It is never the best sign for a business to consider declaring bankruptcy, but it is not always a vital blow to a company or its brand. Certain types of bankruptcy allow some organizations to continue operations while they work out their abilities to settle debts in the near future.
- What are the types of bankruptcy that can continue a business into the future?
Chapter 7 bankruptcies, often called liquidations, usually involve all available assets in an attempt to settle as many debts as possible. This is not an ideal choice for businesses that wish to retain control of their futures. Chapter 11 bankruptcies, referred to as reorganizations, often put companies on payment plans to resolve a certain amount or number of debts at once.
- What should managers expect during a Chapter 11 bankruptcy?

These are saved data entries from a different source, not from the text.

-- ==== Sys2Proof/WellFormed.lean ====
section
/-! DEFINITION. Which operations are well formed under given parameters: the arguments fit the fields the formats give
them (30_encoding R81, 00_scope R8). -/

namespace Sys2Proof

/-- An operation is well formed when its argument fits its format. The types make every argument fit but one: the
divisor of CFGPRE is a PRESC_W-bit value (R81, R65). -/
def Instr.wf (p : Params) (i : Instr) : Bool :=
  match i with
  | .cfgpre divisor => decide (divisor.toNat < 2 ^ p.prescW)
  | .rdh | .rdl | .setcnt _ | .setalr _ | .enirq | .clrtick | .clralr | .rdsent | .wrsent _ | .rstbkp
  | .selosc _ | .waitsync | .unlockbkp | .rstcause | .oscrdy | .reghandler | .rdflags
  | .dsprdy | .clrbuf | .drawtext _ _ | .commit | .setlvl _ _ | .rdlvl _ | .log _
  | .asm32 | .tzsub | .hms | .wday | .yearinit | .yearstep | .doyset | .febfix | .monscan => true

end Sys2Proof
end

The filing process, successful or not, can be a cash-hungry process, so liquid assets should be preserved as long as possible. Priorities for the essential functions of a company or office should be cataloged and ordered, because some processes or resources may have to go for at least a temporary phase.
- How can companies prepare to recover from Chapter 11 bankruptcy?
It is important to have a communication plan for stakeholders and customers. People who are interested in a company’s products or services will remain so through hard times if they know what to expect and for how long. These times are not easy, but they can result in stronger organizations. An attorney may also be useful for individuals and companies who feel the need to resolve debts through bankruptcy.